Radio Assignment Weeks 7 & 8

Merry Hacksters’ Radio Show

The main activities during the past two weeks have related to the creation of the Merry Hacksters’ Radio Show.  The whole experience was unique.  I have done very little work with audio before and I have never worked on a group project that was organized and executed using Twitter as the sole communications medium.
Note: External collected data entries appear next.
-- ==== Sys2Proof/Tests/Slice0.lean ====
section
/-! SUPPORT. Tests by hand. The expected values are the spec's own vectors (spec/95_test_vectors.md, named V-… below)
and its rules' examples. The last part gives, for each statement with hypotheses, a state and operands that meet
them. -/

namespace Sys2Proof.Tests

set_option Elab.async false

open Sys2Proof Sys2Proof.Machine

/-! ### WellFormed refuses an ill-formed term of each check -/

theorem test_wf_refuses_byte_count :
    (Instr.writeMultipleCoils 1 19 10 0x02#8 [0xCD#8]).wellFormed = false ∧
    (Instr.writeMultipleRegisters 1 100 2 0x00#8 [0x00#8]).wellFormed = false := by decide +kernel
theorem test_wf_refuses_long_payload :
    (Instr.writeMultipleRegisters 1 0 124 0xF8#8 (List.replicate 248 0)).wellFormed = false ∧
    (Instr.writeMultipleRegisters 1 0 123 0xF7#8 (List.replicate 247 0)).wellFormed = true := by decide +kernel
theorem test_wf_refuses_bit_counts :
    (Instr.readCoilsRsp 1 []).wellFormed = false ∧ (Instr.readDiscreteInputsRsp 1 []).wellFormed = false := by decide +kernel
theorem test_wf_refuses_too_many_bits : (Instr.readCoilsRsp 1 (List.replicate 2001 true)).wellFormed = false := by
  decide +kernel
theorem test_wf_refuses_register_counts :
    (Instr.readHoldingRegistersRsp 1 []).wellFormed = false ∧
    (Instr.readInputRegistersRsp 1 (List.replicate 126 0)).wellFormed = false := by decide +kernel
theorem test_wf_refuses_exceptions :
    (Instr.exceptionRsp 1 0x03#8 0x04#8).wellFormed = false ∧ (Instr.exceptionRsp 1 0x07#8 0x01#8).wellFormed = false ∧
    (Instr.illegalFunctionRsp 1 0x03#8).wellFormed = false := by decide +kernel

/-! ### Decoding words written out from the spec's encodings -/

/-- V-DEC-1 to V-DEC-6: the REQ8 requests. -/
theorem test_decode_readCoils : decode (.request [0x01#8, 0x01#8, 0x00#8, 0x00#8, 0x00#8, 0x0A#8, 0xBC#8, 0x0D#8])
    = .ok (.readCoils 0x01#8 0#16 10#16) := by decide +kernel
theorem test_decode_readDiscreteInputs :
    decode (.request [0x01#8, 0x02#8, 0x00#8, 0x00#8, 0x00#8, 0x08#8, 0x79#8, 0xCC#8])
    = .ok (.readDiscreteInputs 0x01#8 0#16 8#16) := by decide +kernel
theorem test_decode_readHoldingRegisters :
    decode (.request [0x01#8, 0x03#8, 0x00#8, 0x64#8, 0x00#8, 0x04#8, 0x05#8, 0xD6#8])
    = .ok (.readHoldingRegisters 0x01#8 100#16 4#16) := by decide +kernel
theorem test_decode_readInputRegisters :
    decode (.request [0x01#8, 0x04#8, 0x00#8, 0x00#8, 0x00#8, 0x08#8, 0xF1#8, 0xCC#8])
    = .ok (.readInputRegisters 0x01#8 0#16 8#16) := by decide +kernel
theorem test_decode_writeSingleCoil :
    decode (.request [0x01#8, 0x05#8, 0x00#8, 0x0A#8, 0xFF#8, 0x00#8, 0xAC#8, 0x38#8])
    = .ok (.writeSingleCoil 0x01#8 10#16 0xFF00#16) := by decide +kernel
theorem test_decode_writeSingleRegister :
    decode (.request [0x01#8, 0x06#8, 0x00#8, 0x68#8, 0xA5#8, 0xA5#8, 0xB3#8, 0x3D#8])
    = .ok (.writeSingleRegister 0x01#8 104#16 0xA5A5#16) := by decide +kernel
/-- V-DEC-7 and V-DEC-8: the REQM requests. -/
theorem test_decode_writeMultipleCoils :
    decode (.request [0x01#8, 0x0F#8, 0x00#8, 0x13#8, 0x00#8, 0x0A#8, 0x02#8, 0xCD#8, 0x01#8, 0x72#8, 0xCB#8])
    = .ok (.writeMultipleCoils 0x01#8 19#16 10#16 0x02#8 [0xCD#8, 0x01#8]) := by decide +kernel
theorem test_decode_writeMultipleRegisters :
    decode (.request [0x01#8, 0x10#8, 0x00#8, 0x64#8, 0x00#8, 0x02#8, 0x04#8, 0x00#8, 0x01#8, 0xE2#8, 0x40#8,
      0xEC#8, 0xE4#8])
    = .ok (.writeMultipleRegisters 0x01#8 100#16 2#16 0x04#8 [0x00#8, 0x01#8, 0xE2#8, 0x40#8]) := by decide +kernel
/-- V-ENC-1, its ten bits padded with 0 to two bytes, and V-ENC-2. -/
theorem test_decode_readCoilsRsp : decode (.response [0x01#8, 0x01#8, 0x02#8, 0xCD#8, 0x01#8, 0x2C#8, 0xAC#8])
    = .ok (.readCoilsRsp 0x01#8 [true, false, true, true, false, false, true, true, true, false, false, false, false,
      false, false, false]) := by decide +kernel
theorem test_decode_readDiscreteInputsRsp : decode (.response [0x01#8, 0x02#8, 0x01#8, 0x82#8, 0x21#8, 0xE9#8])
    = .ok (.readDiscreteInputsRsp 0x01#8 [false, true, false, false, false, false, false, true]) := by decide +kernel
/-- V-ENC-3 and V-ENC-4. -/
theorem test_decode_readHoldingRegistersRsp :
    decode (.response [0x01#8, 0x03#8, 0x08#8, 0x00#8, 0x01#8, 0xE2#8, 0x40#8, 0x00#8, 0x64#8, 0x00#8, 0x00#8, 0xD2#8,
      0x85#8])
    = .ok (.readHoldingRegistersRsp 0x01#8 [0x0001#16, 0xE240#16, 0x0064#16, 0x0000#16]) := by decide +kernel
theorem test_decode_readInputRegistersRsp :
    decode (.response [0x01#8, 0x04#8, 0x10#8, 0x00#8, 0x00#8, 0x30#8, 0x39#8, 0x00#8, 0x00#8, 0x00#8, 0x7B#8, 0x08#8,
      0xFC#8, 0x01#8, 0x2C#8, 0x02#8, 0xB2#8, 0x00#8, 0x96#8, 0xA3#8, 0x98#8])
    = .ok (.readInputRegistersRsp 0x01#8 [0x0000#16, 0x3039#16, 0x0000#16, 0x007B#16, 0x08FC#16, 0x012C#16, 0x02B2#16,
      0x0096#16]) := by decide +kernel
/-- V-ENC-5 to V-ENC-8: the echoes. -/
theorem test_decode_writeSingleCoilRsp :
    decode (.response [0x01#8, 0x05#8, 0x00#8, 0x0A#8, 0xFF#8, 0x00#8, 0xAC#8, 0x38#8])
    = .ok (.writeSingleCoilRsp 0x01#8 10#16 0xFF00#16) := by decide +kernel
theorem test_decode_writeSingleRegisterRsp :
    decode (.response [0x01#8, 0x06#8, 0x00#8, 0x68#8, 0xA5#8, 0xA5#8, 0xB3#8, 0x3D#8])
    = .ok (.writeSingleRegisterRsp 0x01#8 104#16 0xA5A5#16) := by decide +kernel
theorem test_decode_writeMultipleCoilsRsp :
    decode (.response [0x01#8, 0x0F#8, 0x00#8, 0x13#8, 0x00#8, 0x0A#8, 0x24#8, 0x09#8])
    = .ok (.writeMultipleCoilsRsp 0x01#8 19#16 10#16) := by decide +kernel
theorem test_decode_writeMultipleRegistersRsp :
    decode (.response [0x01#8, 0x10#8, 0x00#8, 0x64#8, 0x00#8, 0x02#8, 0x00#8, 0x17#8])
    = .ok (.writeMultipleRegistersRsp 0x01#8 100#16 2#16) := by decide +kernel
/-- V-ENC-10, and R182's answer to fc 0x07. -/
theorem test_decode_exceptionRsp : decode (.response [0x01#8, 0x83#8, 0x02#8, 0xC0#8, 0xF1#8])
    = .ok (.exceptionRsp 0x01#8 0x03#8 0x02#8) := by decide +kernel
theorem test_decode_illegalFunctionRsp : decode (.response [0x01#8, 0x87#8, 0x01#8, 0x82#8, 0x30#8])
    = .ok (.illegalFunctionRsp 0x01#8 0x07#8) := by decide +kernel
/-- R81: the four combinations of `{crc_init, crc_en}`. -/
theorem test_decode_crcHold : decode (.crcControl .rx false false 0x5A#8) = .ok (.crcHold .rx) := by decide +kernel
theorem test_decode_crcUpdate : decode (.crcControl .rx false true 0x5A#8) = .ok (.crcUpdate .rx 0x5A#8) := by decide +kernel
theorem test_decode_crcInit : decode (.crcControl .tx true false 0x5A#8) = .ok (.crcInit .tx) := by decide +kernel
theorem test_decode_crcInitUpdate :
    decode (.crcControl .tx true true 0x5A#8) = .ok (.crcInitUpdate .tx 0x5A#8) := by decide +kernel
Being limited to message of 140 characters (less when you take into account that our Twitter handles took up a fifth of those letters)  certainly encourages succinctness.

For our group the topic pre-dated the formation of the group and I think we all chose to join because we were interested in the subject matter, hacking and remixing . The theme was suggested by one of the group members who took the lead in organizing the structure of the project by creating a document to sketch out the plan of the show.  Initially I planned to interview someone I had met about a Toy Hacking Activity that took place at a local Mini Maker Faire, but unfortunately she was out of the country on vacation.  Luckily our leader put me in touch with someone else who was willing to be interviewed via Skype.
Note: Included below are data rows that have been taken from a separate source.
-- ==== Sys2Proof/Certificates/Slice0/Obligations.lean ====
section
/-! DEFINITION. The statements for the provers, from the numbered rules of spec/. Each docstring names the rules. The
terms SamePart, OnlyChanges, Inv, Fetches and the like are defined in Safety.lean. -/

open Sys2Proof Sys2Proof.Machine

/-! ### Reset, fetch, step and decode -/

/-- R38, R230, R231: the values after reset, of the machine's first state and of the Reset port from any state; two
resets are one. I = 0 and redraw = false are the spec's decision D25, the default font bytes its D27 (log entries 13,
4). -/
def Obligations.ResetLeavesEveryPieceOfState : Prop :=
  State.reset.HasResetValues ∧ (∀ a < 80, State.reset.mem.read a = fontTable.getD a 0) ∧
  ∀ s : State, s.resetAll.HasResetValues ∧ s.resetAll.params = s.params ∧ s.resetAll.resetAll = s.resetAll

/-- 95_test_vectors.md section 2.1 and R85 to R90: sample words decode to the instruction they stand for. The bit
patterns are the spec's, from general knowledge (D2, log entry 11). -/
def Obligations.SampleWordsDecodeAsTabled : Prop :=
  decodeWord 0x00E0 = .ok .cls ∧ decodeWord 0x00EE = .ok .ret ∧ decodeWord 0x01E0 = .ok (.sys 0x1E0) ∧
  decodeWord 0x2400 = .ok (.call 0x400) ∧ decodeWord 0x3342 = .ok (.seImm 3 0x42) ∧
  decodeWord 0x5120 = .ok (.seReg 1 2) ∧ decodeWord 0x5121 = .error (.unknown 0x5121) ∧
  decodeWord 0x8ABE = .ok (.shl 0xA 0xB) ∧ decodeWord 0x8ABF = .error (.unknown 0x8ABF) ∧
  decodeWord 0x9AB0 = .ok (.sneReg 0xA 0xB) ∧ decodeWord 0xB123 = .ok (.jpV0 0x123) ∧
  decodeWord 0xC30F = .ok (.rnd 3 0x0F) ∧ decodeWord 0xD015 = .ok (.drw 0 1 5) ∧
  decodeWord 0xE1A1 = .ok (.sknp 1) ∧ decodeWord 0xE19F = .error (.unknown 0xE19F) ∧
  decodeWord 0xF165 = .ok (.ldVxMem 1) ∧ decodeWord 0xF166 = .error (.unknown 0xF166)

/-- R83: a step at a decodable instruction is exec of that instruction at the step entry; the entry clears redraw and
the model's report field (log entry 3) and nothing else. -/
def Obligations.StepRunsTheDecodedInstruction : Prop :=
  ∀ (s : State) (i : Instr), s.Fetches i →
    step s = exec i s.beginStep ∧ i.wellFormed = true ∧
    s.beginStep.redraw = false ∧ s.beginStep.report = none ∧
    OnlyChanges (fun p => p = .redraw ∨ p = .report) s s.beginStep

/-- R54: the fetched word has mem[pc] in w[15:8] and mem[pc + 1] in w[7:0], and a byte stored at A is w[15:8] of a fetch
at A and w[7:0] of a fetch at A - 1. -/
def Obligations.FetchIsBigEndian : Prop :=
  (∀ s : State, s.Fetchable → ∃ w, s.fetch = .ok w ∧ w.toNat = s.wordAtPc) ∧
  (∀ (s : State) (a : Nat) (b : Byte), a + 1 < 4096 →
    ∃ w : Word, { s with mem := s.mem.write a b, pc := BitVec.ofNat 16 a }.fetch = .ok w ∧
      w.toNat / 256 = b.toNat) ∧
  (∀ (s : State) (a : Nat) (b : Byte), a + 1 < 4096 →
    ∃ w : Word, { s with mem := s.mem.write (a + 1) b, pc := BitVec.ofNat 16 a }.fetch = .ok w ∧
      w.toNat % 256 = b.toNat)

/-- R33: the redraw flag after a step is set exactly by CLS and DRW, and no step depends on its value. -/
def Obligations.RedrawIsSetExactlyByClsAndDrw : Prop :=
  (∀ s t : State, step s = .next t →
    (t.redraw = true ↔ s.Fetches .cls ∨ ∃ x y n, s.Fetches (.drw x y n))) ∧
  (∀ (s : State) (b : Bool), step { s with redraw := b } = step s)

/-- R204 (and R92): an Unknown word, SYS among them, is reported and execution goes on at pc + 2, or is the fatal fault
when UNKNOWN_OPCODE_FATAL; the default is report and continue. R206: the Step port answers Completed with that one
record, of code 4, and Completed without a record on every other word. -/
def Obligations.UnknownWordReportsAndContinues : Prop :=
  defaultParams.unknownOpcodeFatal = false ∧
  (∀ s t : State, step s = .next t → ¬ UnknownWord s.wordAtPc → transact .step s = (.stepCompleted [], t)) ∧
  ∀ (s : State) (w : Word), s.Fetchable → w.toNat = s.wordAtPc → UnknownWord w.toNat →
    (s.params.unknownOpcodeFatal = false →
      ∃ t, step s = .next t ∧ t.pc.toNat = s.pc.toNat + 2 ∧ t.report = some ⟨s.pc, w⟩ ∧ t.redraw = false ∧
        OnlyChanges (fun p => p = .pc ∨ p = .report ∨ p = .redraw) s t ∧
        transact .step s = (.stepCompleted [⟨s.pc, w⟩], t) ∧ (⟨s.pc, w⟩ : UnknownReport).code = 4) ∧
    (s.params.unknownOpcodeFatal = true →
      step s = .fault (.unknownOpcode s.pc w) ∧
        transact .step s = (.stepFaulted (.unknownOpcode s.pc w), s.beginStep) ∧
        OnlyChanges (fun p => p = .report ∨ p = .redraw) s s.beginStep)

/-- R110 (the spec's decision D4, log entry 9): SYS NNN only reports its word and advances, or is the fatal fault. -/
def Obligations.SysTakesTheUnknownOpcodePath : Prop :=
  ∀ (nnn : Addr12) (s : State), ∃ w : Word, w.toNat = nnn.toNat ∧
    (s.params.unknownOpcodeFatal = false →
      ∃ t, exec (.sys nnn) s = .next t ∧ t.pc = s.pc + 2 ∧ t.report = some ⟨s.pc, w⟩ ∧
        OnlyChanges (fun p => p = .pc ∨ p = .report) s t) ∧
    (s.params.unknownOpcodeFatal = true → exec (.sys nnn) s = .fault (.unknownOpcode s.pc w))

/-! ### Control transfer and skips -/

/-- R111: JP sets pc to NNN and changes nothing else; a target of 0xFFF makes the next fetch fault; a jump to its own
address leaves the state unchanged. -/
def Obligations.JpSetsOnlyPc : Prop :=
  ∀ (nnn : Addr12) (s : State), ∃ t, exec (.jp nnn) s = .next t ∧
    t.pc.toNat = nnn.toNat ∧ OnlyChanges (fun p => p = .pc) s t ∧
    (nnn.toNat = 0xFFF → step t = .fault (.addressing 0x1000 0xFFF none)) ∧
    (nnn.toNat = s.pc.toNat → t = s)

/-- R112: CALL pushes pc and jumps; with sp = 16 it is StackOverflow, and the step leaves the state but for the clearing at
its entry. -/
def Obligations.CallPushesPcAndJumps : Prop :=
  ∀ (nnn : Addr12) (s : State),
    (s.sp.val < 16 → ∃ t, exec (.call nnn) s = .next t ∧
      t.pc.toNat = nnn.toNat ∧ t.sp.val = s.sp.val + 1 ∧
      (∀ k : Fin 16, k.val = s.sp.val → t.stack[k] = s.pc) ∧
      OnlyChanges (fun p => p = .pc ∨ p = .sp ∨ ∃ k : Fin 16, k.val = s.sp.val ∧ p = .slot k) s t) ∧
    (s.sp.val = 16 → ∃ w : Word, w.toNat = 0x2000 + nnn.toNat ∧
      exec (.call nnn) s = .fault (.stackOverflow s.pc w) ∧
      (s.Fetches (.call nnn) → OnlyChanges (fun p => p = .redraw ∨ p = .report) s (transact .step s).2))

/-- R117: RET pops and resumes at the saved address + 2, and the slot keeps its value; with sp = 0 it is
StackUnderflow, and the step leaves the state but for the clearing at its entry. -/
def Obligations.RetPopsAndResumesAfterTheCall : Prop :=
  ∀ s : State,
    (0 < s.sp.val → ∃ t, exec .ret s = .next t ∧
      t.sp.val + 1 = s.sp.val ∧
      (∀ k : Fin 16, k.val + 1 = s.sp.val → t.pc = s.stack[k] + 2) ∧
      OnlyChanges (fun p => p = .pc ∨ p = .sp) s t) ∧
    (s.sp.val = 0 → exec .ret s = .fault (.stackUnderflow s.pc 0x00EE) ∧
      (s.Fetches .ret → OnlyChanges (fun p => p = .redraw ∨ p = .report) s (transact .step s).2))

/-- R112 and R117 (test vector S6): a RET after a CALL resumes after the CALL with sp restored, and only the slot the
CALL used keeps its trace; under the invariant a RET's sum is exact and at most 0x1000 (log entry 7). -/
def Obligations.ReturnAfterCallRestoresTheStack : Prop :=
  (∀ (nnn : Addr12) (s t : State), exec (.call nnn) s = .next t →
    ∃ u, exec .ret t = .next u ∧ u.pc = s.pc + 2 ∧
      OnlyChanges (fun p => p = .pc ∨ ∃ k : Fin 16, k.val = s.sp.val ∧ p = .slot k) s u) ∧
  (∀ (s : State) (k : Fin 16), s.Inv → k.val + 1 = s.sp.val →
    ∃ t, exec .ret s = .next t ∧ t.pc.toNat = s.stack[k].toNat + 2 ∧ t.pc.toNat ≤ 0x1000)

/-- R113, R114: SE and SNE with an immediate advance pc by 4 or 2 and change nothing else. The skipped word is not
looked at, the spec's decision D34 (log entry 21): the same holds whatever memory holds. -/
def Obligations.ImmediateSkipsMoveOnlyPc : Prop :=
  ∀ (x : Reg) (nn : Byte) (s : State) (m : Memory),
    (∃ t, exec (.seImm x nn) s = .next t ∧ exec (.seImm x nn) { s with mem := m } = .next { t with mem := m } ∧
      t.pc = (if (s.reg x).toNat = nn.toNat then s.pc + 4 else s.pc + 2) ∧ OnlyChanges (fun p => p = .pc) s t) ∧
    (∃ t, exec (.sneImm x nn) s = .next t ∧ exec (.sneImm x nn) { s with mem := m } = .next { t with mem := m } ∧
      t.pc = (if (s.reg x).toNat = nn.toNat then s.pc + 2 else s.pc + 4) ∧ OnlyChanges (fun p => p = .pc) s t)

/-- R115, R116: SE and SNE of two registers advance pc by 4 or 2 and change nothing else. -/
def Obligations.RegisterSkipsMoveOnlyPc : Prop :=
  ∀ (x y : Reg) (s : State),
    (∃ t, exec (.seReg x y) s = .next t ∧
      t.pc = (if (s.reg x).toNat = (s.reg y).toNat then s.pc + 4 else s.pc + 2) ∧
      (x = y → t.pc = s.pc + 4) ∧ OnlyChanges (fun p => p = .pc) s t) ∧
    (∃ t, exec (.sneReg x y) s = .next t ∧
      t.pc = (if (s.reg x).toNat = (s.reg y).toNat then s.pc + 2 else s.pc + 4) ∧
      (x = y → t.pc = s.pc + 2) ∧ OnlyChanges (fun p => p = .pc) s t)

/-- R118 (from general knowledge, G11 and D14, log entry 17): JP V0 sets pc to the exact sum NNN + V0. -/
def Obligations.JpV0AddsV0Exactly : Prop :=
  ∀ (nnn : Addr12) (s : State), ∃ t, exec (.jpV0 nnn) s = .next t ∧
    t.pc.toNat = nnn.toNat + (s.reg 0).toNat ∧ t.pc.toNat ≤ 0x10FE ∧ OnlyChanges (fun p => p = .pc) s t

/-! ### Register arithmetic and logic -/

/-- R131, R140: LD Vx, Vy and LD Vx, NN set x[X] and advance. -/
def Obligations.RegisterLoadsSetOnlyTheDestination : Prop :=
  (∀ (x y : Reg) (s : State), ∃ t, exec (.ldVxVy x y) s = .next t ∧
    t.reg x = s.reg y ∧ t.pc = s.pc + 2 ∧ OnlyChanges (fun p => p = .reg x ∨ p = .pc) s t) ∧
  (∀ (x : Reg) (nn : Byte) (s : State), ∃ t, exec (.ldVxNn x nn) s = .next t ∧
    t.reg x = nn ∧ t.pc = s.pc + 2 ∧ OnlyChanges (fun p => p = .reg x ∨ p = .pc) s t)

/-- R132, R133, R134: OR, AND and XOR bit by bit. VF is not written except as destination: the spec's decision D11 (log
entry 18). -/
def Obligations.LogicOpsAreBitwiseAndLeaveVf : Prop :=
  ∀ (x y : Reg) (s : State),
    (∃ t, exec (.orVxVy x y) s = .next t ∧
      (∀ b, (t.reg x).getLsbD b = ((s.reg x).getLsbD b || (s.reg y).getLsbD b)) ∧
      t.pc = s.pc + 2 ∧ OnlyChanges (fun p => p = .reg x ∨ p = .pc) s t) ∧
    (∃ t, exec (.andVxVy x y) s = .next t ∧
      (∀ b, (t.reg x).getLsbD b = ((s.reg x).getLsbD b && (s.reg y).getLsbD b)) ∧
      t.pc = s.pc + 2 ∧ OnlyChanges (fun p => p = .reg x ∨ p = .pc) s t) ∧
    (∃ t, exec (.xorVxVy x y) s = .next t ∧
      (∀ b, (t.reg x).getLsbD b = ((s.reg x).getLsbD b != (s.reg y).getLsbD b)) ∧
      t.pc = s.pc + 2 ∧ OnlyChanges (fun p => p = .reg x ∨ p = .pc) s t)

/-- R135: ADD Vx, Vy wraps mod 256 with VF the carry. With X = F the order is the parameter of R130, the spec's
decision D8 (log entry 14). -/
def Obligations.AddWrapsAndSetsCarry : Prop :=
  ∀ (x y : Reg) (s : State), ∃ t, exec (.addVxVy x y) s = .next t ∧
    t.HasResultAndFlag s.params.vfWriteOrder x (((s.reg x).toNat + (s.reg y).toNat) % 256)
      (if 0xFF < (s.reg x).toNat + (s.reg y).toNat then 1 else 0) ∧
    t.pc = s.pc + 2 ∧ OnlyChanges (fun p => p = .reg x ∨ p = .reg vf ∨ p = .pc) s t

/-- R136, R138: SUB and SUBN wrap mod 256 with VF not-borrow, non-strict: the spec's decision D9 (log entry 15); with
X = F its D8 (log entry 14). -/
def Obligations.SubtractionsWrapAndSetNotBorrow : Prop :=
  ∀ (x y : Reg) (s : State),
    (∃ t, exec (.sub x y) s = .next t ∧
      t.HasResultAndFlag s.params.vfWriteOrder x ((256 + (s.reg x).toNat - (s.reg y).toNat) % 256)
        (if (s.reg y).toNat ≤ (s.reg x).toNat then 1 else 0) ∧
      t.pc = s.pc + 2 ∧ OnlyChanges (fun p => p = .reg x ∨ p = .reg vf ∨ p = .pc) s t) ∧
    (∃ t, exec (.subn x y) s = .next t ∧
      t.HasResultAndFlag s.params.vfWriteOrder x ((256 + (s.reg y).toNat - (s.reg x).toNat) % 256)
        (if (s.reg x).toNat ≤ (s.reg y).toNat then 1 else 0) ∧
      t.pc = s.pc + 2 ∧ OnlyChanges (fun p => p = .reg x ∨ p = .reg vf ∨ p = .pc) s t)

/-- R137, R139: SHR and SHL shift by one with VF the bit shifted out. The register shifted is SHIFT_SOURCE, the spec's
decision D10; with X = F the order is its D8 (log entries 1, 14). -/
def Obligations.ShiftsMoveOneBitIntoVf : Prop :=
  ∀ (x y : Reg) (s : State),
    (∃ t, exec (.shr x y) s = .next t ∧
      t.HasResultAndFlag s.params.vfWriteOrder x (s.shifted x y / 2) (s.shifted x y % 2) ∧
      t.pc = s.pc + 2 ∧ OnlyChanges (fun p => p = .reg x ∨ p = .reg vf ∨ p = .pc) s t) ∧
    (∃ t, exec (.shl x y) s = .next t ∧
      t.HasResultAndFlag s.params.vfWriteOrder x (s.shifted x y * 2 % 256) (s.shifted x y / 128) ∧
      t.pc = s.pc + 2 ∧ OnlyChanges (fun p => p = .reg x ∨ p = .reg vf ∨ p = .pc) s t)

/-- R141: ADD Vx, NN wraps mod 256 and writes no flag. -/
def Obligations.ImmediateAddWrapsWithoutFlag : Prop :=
  ∀ (x : Reg) (nn : Byte) (s : State), ∃ t, exec (.addVxNn x nn) s = .next t ∧
    (t.reg x).toNat = ((s.reg x).toNat + nn.toNat) % 256 ∧ (x ≠ vf → t.reg vf = s.reg vf) ∧
    t.pc = s.pc + 2 ∧ OnlyChanges (fun p => p = .reg x ∨ p = .pc) s t

/-! ### Index register and random -/

/-- R150, R152: LD I sets I to NNN; LD F sets it to 5 times the low nibble of Vx. -/
def Obligations.IndexLoadsSetOnlyI : Prop :=
  (∀ (nnn : Addr12) (s : State), ∃ t, exec (.ldI nnn) s = .next t ∧
    t.i.toNat = nnn.toNat ∧ t.pc = s.pc + 2 ∧ OnlyChanges (fun p => p = .index ∨ p = .pc) s t) ∧
  (∀ (x : Reg) (s : State), ∃ t, exec (.ldF x) s = .next t ∧
    t.i.toNat = 5 * ((s.reg x).toNat % 16) ∧ t.pc = s.pc + 2 ∧ OnlyChanges (fun p => p = .index ∨ p = .pc) s t)

/-- R151: ADD I wraps at 16 bits; VF tells whether the exact sum exceeds ADDI_OVERFLOW_LIMIT, and is not written when
that is none: the spec's decision D12 (log entry 16). -/
def Obligations.IndexAddWrapsAndSetsOverflow : Prop :=
  ∀ (x : Reg) (s : State), ∃ t, exec (.addI x) s = .next t ∧
    t.i.toNat = (s.i.toNat + (s.reg x).toNat) % 65536 ∧
    (∀ limit, s.params.addiOverflowLimit = some limit →
      (t.reg vf).toNat = if limit < s.i.toNat + (s.reg x).toNat then 1 else 0) ∧
    t.pc = s.pc + 2 ∧
    OnlyChanges (fun p => p = .index ∨ p = .pc ∨ (s.params.addiOverflowLimit ≠ none ∧ p = .reg vf)) s t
I found the project quite challenging as I had not used Audacity before starting DS106.  I know a little bit about it now – how to move tracks, import audio, cut parts of tracks, do fade-ins and outs, duplicate tracks, but have more to learn.  I ended up creating four short pieces as follows:

Intro

Bumper

Commercial for Mozilla Webmaker

Interview Piece with Stephanie West-Puckett

Daily Creates

Bookshelf ReflectionMoose ArtThe InternetThe Ground Beneath My FeetProvenance

During this two week period I did several daily creates.  The one I spent the most time thinking about was TDC648, The Ground Beneath Your Feet.  I wanted to take a picture of the actual ground, not a floor in a building, or concrete, or asphalt.  It was then that I realized that during the course of a day there are only a few steps that I take on the actual ground which hasn’t had something built over it.  I ended up taking a panoramic picture which, because I moved the phone too quickly, had some strange duplicated pieces.  I though I might use just some of the duplicated sections, so pulled the image into Photoshop to edit it.  I cropped it, but it didn’t have any real interest, so I found some special effects and applied one of them.

The image of the bookcase was created by taking a picture of a reflection in a dark window.  I hadn’t thought about the effect that the screen would make on the picture, but it ended up providing an interesting grain to the photo that makes it look a bit like an oil painting on canvas.